Creditors’ Rights During Winding Up in Malaysia
Creditors’ Rights During Winding Up in Malaysia
When a company in Malaysia enters the process of winding up, the rights and interests of creditors become the main priority. The Companies Act 2016 and related insolvency laws recognise that once a company is unable to pay its debts, its assets must be preserved and distributed fairly among creditors. Understanding these rights is crucial not only for creditors seeking repayment, but also for directors and shareholders navigating the winding up process.
The first and most important right of creditors is the right to initiate winding up proceedings when a company is insolvent. If a company fails to pay debts of more than RM50,000 within 21 days of receiving a statutory demand, creditors may petition the court for compulsory winding up. This ensures that creditors are not left without recourse when companies avoid or delay payment. In voluntary winding up situations, creditors are also entitled to convene meetings, appoint liquidators, and influence how the process is managed.

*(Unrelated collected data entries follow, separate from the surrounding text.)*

-- ==== Sys2Proof/Machine/Traffic.lean ====
section
/-! DEFINITION. The traffic controller (R263 to R274): shapers, deficit round-robin, policers, gate lists and guard bands, and the
start of a frame on a port. -/
namespace Sys2Proof.Machine

/-! ## Ports -/

/-- Lanes a port has in the mode in force, as a mask of SerDes lanes (Table 10-1). -/
def State.modeLanes (s : State) (port : Nat) : Nat :=
  let n := if s.pft.portMode = 0 then 8 else if s.pft.portMode = 1 then 4 else 2
  (2 ^ n - 1) * 2 ^ (n * port)

/-- Lanes a port runs on (R238). -/
def State.portLanes (s : State) (port : Nat) : Nat := Map.getD s.pft.degraded port (s.modeLanes port)

/-- Lanes set in a mask of the 16 SerDes lanes. -/
def lanesIn (mask : Nat) : Nat := ((List.range 16).filter fun k => bitOf mask k).length

/-- A port's rate in Gb/s (Table 10-1): 100 for each lane. -/
def State.portRate (s : State) (port : Nat) : Nat := 100 * lanesIn (s.portLanes port)

/-- The largest frame of a port (R273). -/
def State.largestFrame (s : State) (port : Nat) : Nat := 106 + s.mtu + (if s.tagged port then 4 else 0)

/-- The guard band of a port in ns, a multiple of 8 (R273). -/
def State.guardBand (s : State) (port : Nat) : Nat :=
  let bits := ((s.largestFrame port : Int) + s.overhead port).toNat * 8
  roundUp (ceilDiv bits (max 1 (s.portRate port))) 8

/-- The counted length of a frame on a port (R266). -/
def State.counted (s : State) (port len : Nat) : Int := (len : Int) + s.overhead port

/-! ## Token buckets (R267) -/

/-- Tokens stand in units of 1/8000 byte, so a rate in Mb/s is a gain per ns. A bucket that has not been used is full. -/
def Bucket.now (b : Option Bucket) (rate kib now : Nat) : Int :=
  let depth : Int := (kib * 1024 * 8000 : Nat)
  match b with
  | some x => min depth (x.tokens + (rate * (now - x.last) : Nat))
  | none => depth

/-- The class shaper of a port: rate, depth and bucket. -/
def State.classTokens (s : State) (port cls : Nat) : Nat × Int :=
  let k := port * 8 + cls
  let r := s.field pgTc 0x05C 0 20 k
  (r, Bucket.now (Map.find? s.tc.classBuckets k) r (s.field pgTc 0x060 0 16 k) s.time)

/-- The shaper of an entity on a port. -/
def State.entTokens (s : State) (port ent : Nat) : Nat × Int :=
  let k := port * 512 + ent
  let r := s.field pgTc 0x06C 0 20 k
  (r, Bucket.now (Map.find? s.tc.entBuckets k) r (s.field pgTc 0x070 0 16 k) s.time)

/-- A shaped queue is eligible while its tokens are above zero; a RATE of 0 shapes nothing (R267). -/
def eligible (x : Nat × Int) : Bool := x.1 == 0 || decide (0 < x.2)

/-- The buckets of a class's shaper, an entity's shaper and a policer up to now, as a write to their rate or depth at an offset of the TC
page finds them: tokens gained so far were gained at the rate so far (R267). -/
def settleTokens (off win : Nat) (s : State) : State :=
  let upTo (m : Map Bucket) (rate depth : Nat) : Map Bucket := match Map.find? m win with
    | some b => Map.insert m win ⟨Bucket.now (some b) rate depth s.time, s.time⟩
    | none => m
  if off = 0x05C ∨ off = 0x060 then
    { s with tc := { s.tc with classBuckets := upTo s.tc.classBuckets (s.field pgTc 0x05C 0 20 win) (s.field pgTc 0x060 0 16 win) } }
  else if off = 0x06C ∨ off = 0x070 then
    { s with tc := { s.tc with entBuckets := upTo s.tc.entBuckets (s.field pgTc 0x06C 0 20 win) (s.field pgTc 0x070 0 16 win) } }
  else if off = 0x074 ∨ off = 0x078 then
    { s with tc := { s.tc with policers := upTo s.tc.policers (s.field pgTc 0x074 0 20 win) (s.field pgTc 0x078 0 16 win) } }
  else s

/-- Takes a frame's counted length from the buckets it passes through. -/
def takeTokens (port cls : Nat) (ent : Nat) (n : Int) (s : State) : State :=
  let c := s.classTokens port cls
  let e := s.entTokens port ent
  let cb := if c.1 = 0 then s.tc.classBuckets else Map.insert s.tc.classBuckets (port * 8 + cls) ⟨c.2 - n * 8000, s.time⟩
  let eb := if e.1 = 0 then s.tc.entBuckets else Map.insert s.tc.entBuckets (port * 512 + ent) ⟨e.2 - n * 8000, s.time⟩
  { s with tc := { s.tc with classBuckets := cb, entBuckets := eb } }

/-- The policer of a partition (R270): none where the packet is dropped. -/
def police (port part len : Nat) (s : State) : Option State :=
  let r := s.field pgTc 0x074 0 20 part
  if r = 0 then some s
  else
    let n := s.counted port len * 8000
    let t := Bucket.now (Map.find? s.tc.policers part) r (s.field pgTc 0x078 0 16 part) s.time
    if n ≤ t then some { s with tc := { s.tc with policers := Map.insert s.tc.policers part ⟨t - n, s.time⟩ } } else none

/-- Counts a policer's drop. -/
def policeDrop (part : Nat) (s : State) : State := setCause pgTc 2 (s.bump pgTc 0x0A0 1 part)

/-! ## Gates (R271 to R273) -/

/-- A port's gate lists; without any, every gate is open. -/
def Gate.initial : Gate := { op := [], cur := 0, curStart := 0, pend := none }
def State.gate (s : State) (port : Nat) : Gate := Map.getD s.tc.gates port .initial

/-- Replaces a port's gate lists. -/
def State.setGate (s : State) (port : Nat) (g : Gate) : State := { s with tc := { s.tc with gates := Map.insert s.tc.gates port g } }

/-- A list's cycle in units of 8 ns. -/
def cycleOf (l : List (Nat × Nat)) : Nat := l.foldl (fun n e => n + e.1) 0

/-- The gate bits in force. -/
def Gate.bits (g : Gate) : Nat := match g.op[g.cur]? with | some e => e.2 | none => 0xFF

/-- ns from the start of the entry in force to the instant at which a class's open gate closes; none where it never does. -/
def Gate.closesIn (g : Gate) (cls : Nat) : Option Nat :=
  let rot := g.op.drop g.cur ++ g.op.take g.cur
  let run := rot.takeWhile fun e => bitOf e.2 cls
  if run.length = rot.length then none else some (8 * cycleOf run)

/-- Whether a port may start a frame of a class now: its gate is open and its guard band has not begun (R273). -/
def State.mayStart (s : State) (port cls : Nat) : Bool :=
  let g := s.gate port
  bitOf g.bits cls && (match g.closesIn cls with
    | some n => decide (s.time + s.guardBand port < g.curStart + n)
    | none => true)

/-- The pending list of a port as its registers hold it. -/
def State.pendingList (s : State) (port len : Nat) : List (Nat × Nat) :=
  (List.range len).map fun k => (s.field pgTc 0x090 0 27 (port * 256 + k), s.field pgTc 0x094 0 8 (port * 256 + k))

/-- COMMIT (R271): the status, and the lists. -/
def gateCommit (port len : Nat) (s : State) : State :=
  let g := s.gate port
  let l := s.pendingList port len
  let start := s.reg pgTc 0x084 port + 2 ^ 32 * s.reg pgTc 0x088 port
  let st : Status := if g.pend.isSome then .busy
    else if 256 < len ∨ (l.any fun e => e.1 == 0 || decide (125000000 < e.1)) ∨ 125000000 < cycleOf l then .invalidMode else .ok
  let s1 := s.setField pgTc 0x080 24 8 st.code port
  if st = .ok then s1.setGate port { g with pend := some (max start s.time, l) } else setCause pgTc 1 s1

/-- The instant at which the pending list becomes operational (R271). -/
def Gate.switchAt (g : Gate) (start : Nat) : Nat :=
  if g.op = [] then start
  else
    let cyc := 8 * cycleOf g.op
    let begins := g.curStart - 8 * cycleOf (g.op.take g.cur)
    let k := ceilDiv (start - begins) (max 1 cyc)
    begins + max 1 k * cyc

/-- GATE_SWITCH: at the switch instant the pending list becomes operational. -/
def gateSwitch (port : Nat) (s : State) : State :=
  let g := s.gate port
  match g.pend with
  | none => s
  | some (start, l) =>
    let at_ := g.switchAt start
    if s.time < at_ then s
    else setCause pgTc 0 (s.setGate port { op := l, cur := 0, curStart := at_, pend := none })

/-- GATE_SWITCH. -/
def execGateSwitch (port : Nat) (s : State) : Host.Outcome State Fault Refusal := ok (if s.phase = .ready then gateSwitch port s else s)

/-- GATE_ENTRY_ADVANCE: the entry's interval ends and the next comes into force; the list repeats. -/
def gateAdvance (port : Nat) (s : State) : State :=
  let g := s.gate port
  match g.op[g.cur]? with
  | none => s
  | some e =>
    if s.time < g.curStart + 8 * e.1 then s
    else s.setGate port { g with cur := (g.cur + 1) % g.op.length, curStart := g.curStart + 8 * e.1 }

/-- GATE_ENTRY_ADVANCE. -/
def execGateEntryAdvance (port : Nat) (s : State) : Host.Outcome State Fault Refusal :=
  ok (if s.phase = .ready then gateAdvance port s else s)

/-! ## The choice of a frame (R268, R269) -/

/-- Frames waiting in a class of a port. -/
def State.waitingIn (s : State) (port cls : Nat) : List Frame := Map.getD s.tc.queues (port * 8 + cls) []

/-- Entities of a class of a port that have a frame and an eligible shaper. -/
def State.readyEnts (s : State) (port cls : Nat) : List Nat :=
  ((s.waitingIn port cls).filterMap (·.entity)).eraseDups.filter fun e => eligible (s.entTokens port e)

/-- A deficit's key. -/
def deficitKey (port cls ent : Nat) : Nat := (port * 8 + cls) * 512 + ent

/-- The next entity in cyclic order of number after `cur` (log entry 35). -/
def nextEnt (es : List Nat) (cur : Nat) : Option Nat :=
  let best (p : Nat → Bool) : Option Nat := (es.filter p).foldl (fun b e => match b with
    | some x => some (min x e)
    | none => some e) none
  match best fun e => decide (cur < e) with
  | some e => some e
  | none => best fun _ => true

/-- Whether an entity's head frame in a class fits a deficit (R269). -/
def State.headFits (s : State) (port cls ent deficit : Nat) : Bool :=
  match (s.waitingIn port cls).find? fun f => f.entity == some ent with
  | some f => decide (s.counted port f.len ≤ Int.ofNat deficit)
  | none => false

/-- Deficit round-robin (R269): the entity whose turn it is sends while its head frame fits its deficit; else the turn passes, and
the next eligible entity adds its quantum. `fuel` bounds the turns. -/
def drr (port cls : Nat) : Nat → State → Option (Nat × State)
  | 0, _ => none
  | fuel + 1, s =>
    let es := s.readyEnts port cls
    let cur : Nat := Map.getD s.tc.turn (port * 8 + cls) 511
    let d (e : Nat) : Nat := Map.getD s.tc.deficits (deficitKey port cls e) 0
    if es.contains cur && s.headFits port cls cur (d cur) then some (cur, s)
    else match nextEnt es cur with
      | none => none
      | some e =>
        let v := d e + 1024 * s.field pgTc 0x068 0 8 e
        drr port cls fuel { s with tc := { s.tc with
          turn := Map.insert s.tc.turn (port * 8 + cls) e,
          deficits := Map.insert s.tc.deficits (deficitKey port cls e) v } }

/-- Removes the first frame that satisfies a test. -/
def takeFirst (p : Frame → Bool) : List Frame → Option (Frame × List Frame)
  | [] => none
  | f :: r => if p f then some (f, r) else (takeFirst p r).map fun x => (x.1, f :: x.2)

/-- Turns that always reach a frame: each of 257 entities gains at least 1,024 bytes in every round. -/
def drrFuel : Nat := 257 * 16

/-- A control frame that may be sent: while PFT_CTRL.ENABLE is 0, no PFT packet is, and those that wait are held. -/
def State.controlNow (s : State) (f : Frame) : Bool := f.entity.isNone && (s.pftEnabled || f.what != 0)

/-- The frame a port starts in a class, the queue without it, and the state after the round-robin (R268 steps 3 and 4). -/
def classFrame (port cls : Nat) (s : State) : Option (Frame × List Frame × State) :=
  match takeFirst s.controlNow (s.waitingIn port cls) with
  | some (f, r) => some (f, r, s)
  | none =>
    if s.pftEnabled ∧ eligible (s.classTokens port cls) then
      (drr port cls drrFuel s).bind fun x =>
        (takeFirst (fun f => f.entity == some x.1) (s.waitingIn port cls)).map fun y => (y.1, y.2, x.2)
    else none

/-- The DSCP of a class as the IPv6 traffic-class octet carries it, ECN 00 (R264). -/
def State.trafficClass (s : State) (cls : Nat) : Nat := 4 * bitsOf (s.reg pgTc (0x048 + cls / 4 * 4)) (8 * (cls % 4)) 6

/-- Puts a frame on the wire: its bytes leave the port, and ETH_TXF and ETH_TXO count (R262). -/
def emit (port cls : Nat) (f : Frame) (s : State) : State :=
  let src := beAt f.hdr 4 2
  let path := byteAt f.hdr 8 % 16
  let s1 := if f.what = 0 then
      s.send (.packet port (s.outerOf port (s.priorityOf f.kind) (s.trafficClass cls) f.addr (3 * 16384 + src % 1024 * 16 + path)
        (src * 16 + path) (f.hdr ++ f.payload)) f.hdr f.payload)
    else if f.what = 3 then s.send (.echoReply port f.hdr f.addr f.payload)
    else s.send (.neighbor port (decide (f.what = 2)) f.payload f.addr)
  countUp (pgEth port) 0x070 f.len (countUp (pgEth port) 0x060 1 (s1.send (.frame port cls f.entity f.len)))

/-- Starts the frame `f` of a class: it leaves the queue and its buckets, and an emptied entity loses its deficit. -/
def startFrame (port cls : Nat) (f : Frame) (rest : List Frame) (s : State) : State :=
  let s1 : State := { s with tc := { s.tc with queues := Map.put s.tc.queues (port * 8 + cls) rest [] } }
  let s2 := match f.entity with
    | none => s1
    | some e =>
      let n := s.counted port f.len
      let left := rest.any fun x => x.entity == some e
      let d := Map.getD s1.tc.deficits (deficitKey port cls e) 0 - n.toNat
      takeTokens port cls e n { s1 with tc := { s1.tc with
        deficits := Map.put s1.tc.deficits (deficitKey port cls e) (if left then d else 0) 0 } }
  emit port cls f s2

/-- EGRESS_SELECT: a port that is up chooses a frame and starts it (R268). A PFT packet waits until the next hop is resolved, and the
port then sends Neighbor Solicitation (R239). -/
def egressSelect (port : Nat) (s : State) : State :=
  if !s.upPorts.contains port then s
  else
    let pick (cls : Nat) : Option (Nat × Frame × List Frame × State) :=
      if s.mayStart port cls then (classFrame port cls s).map fun x => (cls, x) else none
    match [7, 6, 5, 4, 3, 2, 1, 0].findSome? pick with
    | none => s
    | some (cls, f, rest, t) =>
      if f.what = 0 ∧ s.nextMac port = none then s.send (.neighbor port false f.addr f.addr)
      else startFrame port cls f rest t

/-- EGRESS_SELECT. -/
def execEgressSelect (port : Nat) (s : State) : Host.Outcome State Fault Refusal :=
  ok (if s.phase = .ready ∧ !bitOf (s.reg pgRst 0x048) 18 ∧ !s.boot.resetting.contains 18 then egressSelect port s else s)

end Sys2Proof.Machine
end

Once winding up begins, creditors have the right to a fair distribution of assets. The liquidator takes control of the company, collects its assets, and distributes them according to the statutory order of priority. Secured creditors, such as banks with charges over property or assets, are generally paid first from the proceeds of those secured assets. After secured creditors, preferential creditors (including employee wages and certain tax liabilities) are paid. Only then are unsecured creditors considered. If any surplus remains after all debts are settled, it may be distributed to shareholders.
Creditors also have the right to monitor and question the liquidator’s conduct. During the winding up process, liquidators are required to provide reports, call meetings, and keep creditors informed. Creditors can request explanations, challenge decisions, and even apply to court if they believe the liquidator has acted improperly. This oversight ensures transparency and accountability, preventing misuse or mismanagement of company assets.
Another important protection is the right to challenge unfair transactions carried out before insolvency. The law allows liquidators, on behalf of creditors, to set aside transactions that were intended to defraud creditors, such as the transfer of assets at undervalue or preferential payments made to certain parties. By reversing such transactions, creditors’ chances of recovery are maximised.
For unsecured creditors, recovery can often be limited, especially when the company’s assets are insufficient to cover all debts. However, participating actively in creditors’ meetings and engaging with the liquidator can improve outcomes. In some cases, creditors may also pursue claims directly against directors if there is evidence of fraudulent trading, misfeasance, or breach of fiduciary duties.
In conclusion, creditors play a central role in the winding up of a company in Malaysia. They are not passive observers but active participants with rights to petition, vote, monitor, and recover assets. By understanding these rights and acting promptly, creditors can improve their chances of repayment while ensuring the winding up process is conducted fairly and transparently.